В сельце Купавне крестьянствовал себе Панфил, сын Доброславов, с женкой Любавой. Ладно жили, детей малых растили. И с комарами жили мирно, по-добрососедски. А чё воевать-то? Когда земля велика и обильна и всякой твари пропитание дает. А с главным ихним, комаром Пахомом, чаи по вечерам распивали, о видах на урожай толковали, о детях, само собой. Все как испокон веку меж комаром и русским человеком было заведено.
И одним погожим летним вечером, когда Панфил с Пахомом находились в погребе на предмет пивка попить, налетела на сельцо Купавна орда и кого из жителей порубила, а кого в полон увела. В том числе и Любаву, женку Панфилову, и детей его малых. Имени коих в летописях не сохранилось.
И пригорюнился тогда Панфил, смирну голову повесил. Как семью свою вызволять, как ворогу отомстить, размышляет. А Пахом вокруг его летает, те или иные утешения предлагает. Но Панфил не слышит. Закаменел весь. И тогда Пахом в отчаянии в лоб Панфила и ужалил. Да кровушки, помимо воли своей, глотнул. И озарение на него нашло. Да об чем, Михаил Федорович, мне вам рассказывать. Сами, чай, знаете, как после первой озарение находит. Бодрость в уме несравненная. Жажда открытий чудных. А у Панфила лоб зачесался. И об том вы, Михаил Федорович, понятие имеете. Приобрели, по России шляючись. А в наше время для укуса комариного далеко ехать нет нужды. Населил комар кварталы московские в связи с общей тенденцией переселения сельского населения в город. И жрет население московское почем зря. Так что и нет у многих москвичей нужды в летнее время выезжать на природу. Потому как природа – вот она, у вас в подвале обретается.
А лоб у Панфила, меж тем, чешется, и чесотка на глаз перекинуться грозит. А глаз уже не почешешь. Опасность выковыривания имеет место быть.

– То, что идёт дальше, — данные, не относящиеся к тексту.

-- ==== Sys2Proof/Laws/State.lean ====
section
/-! SUPPORT. What each shared update of the state leaves in each field: one lemma per field per update, true by
rfl, so that no later proof unfolds a record update. -/

namespace Sys2Proof.Machine

/-! ## storeWord -/

@[simp] theorem storeWord_bufBlocks (w : Word) (s : State) : (storeWord w s).bufBlocks = s.bufBlocks := rfl
@[simp] theorem storeWord_irqEn (w : Word) (s : State) : (storeWord w s).irqEn = s.irqEn := rfl
@[simp] theorem storeWord_cmd (w : Word) (s : State) : (storeWord w s).cmd = w := rfl
@[simp] theorem storeWord_status (w : Word) (s : State) : (storeWord w s).status = s.status.stored := rfl
@[simp] theorem storeWord_keyLen (w : Word) (s : State) : (storeWord w s).keyLen = s.keyLen := rfl
@[simp] theorem storeWord_inLen (w : Word) (s : State) : (storeWord w s).inLen = s.inLen := rfl
@[simp] theorem storeWord_outLen (w : Word) (s : State) : (storeWord w s).outLen = s.outLen := rfl
@[simp] theorem storeWord_gf (w : Word) (s : State) : (storeWord w s).gf = s.gf := rfl
@[simp] theorem storeWord_key (w : Word) (s : State) : (storeWord w s).key = s.key := rfl
@[simp] theorem storeWord_iv (w : Word) (s : State) : (storeWord w s).iv = s.iv := rfl
@[simp] theorem storeWord_cipherState (w : Word) (s : State) : (storeWord w s).cipherState = s.cipherState := rfl
@[simp] theorem storeWord_chain (w : Word) (s : State) : (storeWord w s).chain = s.chain := rfl
@[simp] theorem storeWord_mem (w : Word) (s : State) : (storeWord w s).mem = s.mem := rfl
@[simp] theorem storeWord_ctl (w : Word) (s : State) : (storeWord w s).ctl = s.ctl := rfl
@[simp] theorem storeWord_inReset (w : Word) (s : State) : (storeWord w s).inReset = s.inReset := rfl
@[simp] theorem storeWord_inputs (w : Word) (s : State) : (storeWord w s).inputs = s.inputs := rfl
@[simp] theorem storeWord_reply (w : Word) (s : State) : (storeWord w s).reply = s.reply := rfl
@[simp] theorem storeWord_epoch (w : Word) (s : State) : (storeWord w s).epoch = s.epoch := rfl
@[simp] theorem storeWord_draws (w : Word) (s : State) : (storeWord w s).draws = s.draws := rfl

/-! ## raiseError -/

@[simp] theorem raiseError_bufBlocks (e : ErrCode) (s : State) : (raiseError e s).bufBlocks = s.bufBlocks := rfl
@[simp] theorem raiseError_irqEn (e : ErrCode) (s : State) : (raiseError e s).irqEn = s.irqEn := rfl
@[simp] theorem raiseError_cmd (e : ErrCode) (s : State) : (raiseError e s).cmd = s.cmd := rfl
@[simp] theorem raiseError_status (e : ErrCode) (s : State) : (raiseError e s).status = s.status.failed e := rfl
@[simp] theorem raiseError_keyLen (e : ErrCode) (s : State) : (raiseError e s).keyLen = s.keyLen := rfl
@[simp] theorem raiseError_inLen (e : ErrCode) (s : State) : (raiseError e s).inLen = s.inLen := rfl
@[simp] theorem raiseError_outLen (e : ErrCode) (s : State) : (raiseError e s).outLen = s.outLen := rfl
@[simp] theorem raiseError_gf (e : ErrCode) (s : State) : (raiseError e s).gf = s.gf := rfl
@[simp] theorem raiseError_key (e : ErrCode) (s : State) : (raiseError e s).key = s.key := rfl
@[simp] theorem raiseError_iv (e : ErrCode) (s : State) : (raiseError e s).iv = s.iv := rfl
@[simp] theorem raiseError_cipherState (e : ErrCode) (s : State) : (raiseError e s).cipherState = s.cipherState := rfl
@[simp] theorem raiseError_chain (e : ErrCode) (s : State) : (raiseError e s).chain = s.chain := rfl
@[simp] theorem raiseError_mem (e : ErrCode) (s : State) : (raiseError e s).mem = s.mem := rfl
@[simp] theorem raiseError_ctl (e : ErrCode) (s : State) : (raiseError e s).ctl = Controller.idle := rfl
@[simp] theorem raiseError_inReset (e : ErrCode) (s : State) : (raiseError e s).inReset = s.inReset := rfl
@[simp] theorem raiseError_inputs (e : ErrCode) (s : State) : (raiseError e s).inputs = s.inputs := rfl
@[simp] theorem raiseError_reply (e : ErrCode) (s : State) : (raiseError e s).reply = s.reply := rfl
@[simp] theorem raiseError_epoch (e : ErrCode) (s : State) : (raiseError e s).epoch = s.epoch := rfl
@[simp] theorem raiseError_draws (e : ErrCode) (s : State) : (raiseError e s).draws = s.draws := rfl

Так вот, озаренный Пахом и предложил чешущемуся Панфилу боевой план. Пахом собирает стаю своих единоплеменников, отрывает их от трав, листиков, цветочков и предлагает им кровушкой человеческой насладиться. Да заодно землю праотцев от ворога освободить. Стая поначалу воспротивилась этим вампирьим замашкам. Особливо Агриппина, женка Пахомова. И так, мол, каждый день пивком насандаливается, а с кровопивцем сладу вообще не будет. И тогда Пахом дал клятвенный обет, что больше кровушку пить не будет. Да и пивко… тоже… как-нибудь… по праздникам…

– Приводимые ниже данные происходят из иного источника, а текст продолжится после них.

/-- A clock of an accepted command is a phase step or the completion, whose checks passed at the store. -/
theorem clockStep_err {s t : State} (h : Consistent s) (hb : s.status.busy = true)
    (hclk : clockStep exec s = .next t) : t.status.err = false := by
  obtain ⟨-, -, ⟨-, hflags⟩, -, -, -⟩ := id h
  obtain ⟨-, herr, -⟩ := hflags hb
  obtain rfl | ⟨-, hp, i, hd, he⟩ | ⟨-, -, -, i, -, rfl⟩ | ⟨-, hp, ⟨why, hill⟩, -⟩ := clockStep_cases hclk
  · exact herr
  · obtain ⟨-, j, hj, hc⟩ := h.of_phase (by rw [hp]; simp)
    cases hd.symm.trans hj
    rw [exec_of_ok hc] at he
    cases he
    exact (completion_status i (encode i) s).2.1
  · exact herr
  · obtain ⟨-, i, hd, -⟩ := h.of_phase hp
    rw [hd] at hill
    cases hill

/-- Settles O45: while BUSY the invariant has ERR = 0 and the captured command's checks passed; no event of a step
sets ERR then. -/
theorem acceptedCommandsNeverFail : Obligations.AcceptedCommandsNeverFail := by
  unfold Obligations.AcceptedCommandsNeverFail
  intro s t h hb hstep
  obtain ⟨-, hclk⟩ | ⟨e, rest, -, he⟩ := step_cases hstep
  · exact clockStep_err h hb hclk
  · have h' : Consistent { s with inputs := rest } := h.setTrace s.reply s.draws rest
    obtain ⟨-, -, ⟨-, hflags⟩, -, -, -⟩ := id h
    obtain ⟨-, herr, -⟩ := hflags hb
    cases e with
    | read off => cases he; exact (congrArg Status.err (busRead_status ..)).trans herr
    | write off d => cases he; exact (busWrite_busy_err (s := { s with inputs := rest }) off d hb).trans herr
    | clock => exact clockStep_err h' hb he
    | assertReset => cases he; rfl
    | releaseReset => cases he; exact herr

/-! ## BUSY or DONE (R72) -/

theorem exec_busy {i : Instr} {s t : State} (h : exec i s = .next t) : t.status.busy = false := by
  obtain ⟨e, -, rfl⟩ | ⟨-, rfl⟩ := exec_cases h <;> rfl

/-- A clock keeps STATUS or completes a command, which ends with DONE in place of BUSY. -/
theorem clockStep_busy_ne_done {s t : State} (hclk : clockStep exec s = .next t)
    (hne : s.status.busy ≠ s.status.done) : t.status.busy ≠ t.status.done := by
  obtain rfl | ⟨-, -, i, -, he⟩ | ⟨-, -, -, i, -, rfl⟩ | ⟨-, -, -, rfl⟩ := clockStep_cases hclk
  · exact hne
  · rw [exec_busy he, exec_done he]; decide
  · exact hne
  · simp

/-- Settles O40: a store ends with DONE or with BUSY, a read leaves STATUS, and a clock leaves it or turns BUSY into
DONE. -/
theorem statusShowsBusyOrDoneAfterAStore : Obligations.StatusShowsBusyOrDoneAfterAStore := by
  unfold Obligations.StatusShowsBusyOrDoneAfterAStore
  refine ⟨fun s w hs => ?_, fun s t hstep _ hne hin _ => ?_⟩
  · obtain ⟨hb, hr⟩ := hs
    rw [busWrite_cmd w hr hb]
    obtain ⟨e, -, hstore⟩ | ⟨i, -, -, hstore⟩ := storeCommand_cases w s <;> simp [hstore]
  · obtain hin | ⟨rest, hin⟩ | ⟨off, rest, hin⟩ := hin
    · rw [step_of_no_input hin] at hstep
      exact clockStep_busy_ne_done hstep hne
    · rw [step_of_input hin] at hstep
      exact clockStep_busy_ne_done (s := { s with inputs := rest }) hstep hne
    · rw [step_of_input hin] at hstep
      cases hstep
      rw [busRead_status]
      exact hne

end Sys2Proof.Machine
end

section
/-! SUPPORT. The settled statements of 41_constants_gf.md and 42_round_primitives.md: the laws of GF(2^8) (R136), the
S-box and the round constants (R130 to R132), and the round primitives with their inverses (R150 to R156). -/

namespace Sys2Proof.Machine

/-! ## Every byte is built from 1 by shifts and XOR

So a law that is linear in a byte has to be shown of 0, 1, a shift and an XOR only. -/

/-- Bit k of a byte, as the product's shift moves it there: 1 shifted k times. -/
def gfBit (a : Byte) (k : Nat) : Byte := if a.getLsbD k then gfShift^[k] 1 else 0

theorem byte_eq_xor_gfBit (a : Byte) :
    a = gfBit a 0 ^^^ gfBit a 1 ^^^ gfBit a 2 ^^^ gfBit a 3 ^^^ gfBit a 4 ^^^ gfBit a 5 ^^^ gfBit a 6 ^^^
      gfBit a 7 := by
  revert a; decide

theorem gf_induction {P : Byte → Prop} (zero : P 0#8) (one : P 1#8) (shift : ∀ a, P a → P (gfShift a))
    (xor : ∀ a b, P a → P b → P (a ^^^ b)) (a : Byte) : P a := by
  have hpow (k : Nat) : P (gfShift^[k] 1) := by
    induction k with
    | zero => exact one
    | succ k ih => rw [Function.iterate_succ_apply']; exact shift _ ih
  have hbit (k : Nat) : P (gfBit a k) := by
    unfold gfBit
    split
    · exact hpow k
    · exact zero
  rw [byte_eq_xor_gfBit a]
  exact xor _ _ (xor _ _ (xor _ _ (xor _ _ (xor _ _ (xor _ _ (xor _ _ (hbit 0) (hbit 1)) (hbit 2)) (hbit 3))
    (hbit 4)) (hbit 5)) (hbit 6)) (hbit 7)

/-! ## The laws of the product (R136) -/

/-- The loop is linear in its second operand. -/
theorem gfLoop_xor_right (n : Nat) (a b b' : Byte) :
    gfLoop n 0 a (b ^^^ b') = gfLoop n 0 a b ^^^ gfLoop n 0 a b' := by
  induction n generalizing a b b' with
  | zero => simp [gfLoop]
  | succ n ih =>
    rw [gfLoop_succ, gfLoop_succ, gfLoop_succ, BitVec.ushiftRight_xor_distrib, ih, BitVec.getLsbD_xor]
    have hadd : (if (b.getLsbD 0 ^^ b'.getLsbD 0) then a else 0) =
        (if b.getLsbD 0 then a else 0) ^^^ (if b'.getLsbD 0 then a else 0) := by
      cases b.getLsbD 0 <;> cases b'.getLsbD 0 <;> simp
    rw [hadd]
    ac_rfl

/-- The product is linear in its second operand. -/
theorem gfMul_xor_right (a b b' : Byte) : gfMul a (b ^^^ b') = gfMul a b ^^^ gfMul a b' :=
  gfLoop_xor_right 8 a b b'

/-- A shift of the first operand is a shift of the loop's result. -/
theorem gfLoop_shift (n : Nat) (a b : Byte) : gfLoop n 0 (gfShift a) b = gfShift (gfLoop n 0 a b) := by
  induction n generalizing a b with
  | zero => simp [gfLoop]
  | succ n ih =>
    rw [gfLoop_succ, gfLoop_succ, gfShift_xor, ih]
    cases b.getLsbD 0 <;> simp

theorem gfMul_shift_left (a b : Byte) : gfMul (gfShift a) b = gfShift (gfMul a b) := gfLoop_shift 8 a b

@[simp] theorem gfMul_zero_left (b : Byte) : gfMul 0#8 b = 0#8 := by
  simpa using gfMul_xor_left 0 0 b

@[simp] theorem gfMul_zero_right (a : Byte) : gfMul a 0#8 = 0#8 := by
  simpa using gfMul_xor_right a 0 0

@[simp] theorem gfMul_one_right (a : Byte) : gfMul a 1#8 = a := by
  induction a using gf_induction with
  | zero => rfl
  | one => rfl
  | shift a ih => rw [gfMul_shift_left, ih]
  | xor a b iha ihb => rw [gfMul_xor_left, iha, ihb]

И все мужики комариные дали бабам своим комариным клятвенный обет кровушкой не насандаливаться. А пивко… тоже… как-нибудь… по праздникам.
И вся стая комариная бросилась в догон за ворогом. И пожалила узкоглазых во лбы их узкие, так что и лбов не стало видно, а глаза и вовсе закрылись. И порубили поганые сослепу себя вусмерть. И освободили комары Любаву и детей малых, имени коих история не сохранила. А бабы комариные, крови насосавшиеся, в восторг пришли от эйфории, и что после этого было, в истории не сохранилось.
С тех пор века прокатились по земле-матушке, но самки комариные, как человека почуют, так присосаться к нему норовят. А мужики, наоборот, клятвенный обет сохраняют. Потому что, Михаил Федорович, да вы и сами это знаете: мужик завязать с этим делом может. А баба – увы и ах. Бабий алкоголизм – это полный пиздец.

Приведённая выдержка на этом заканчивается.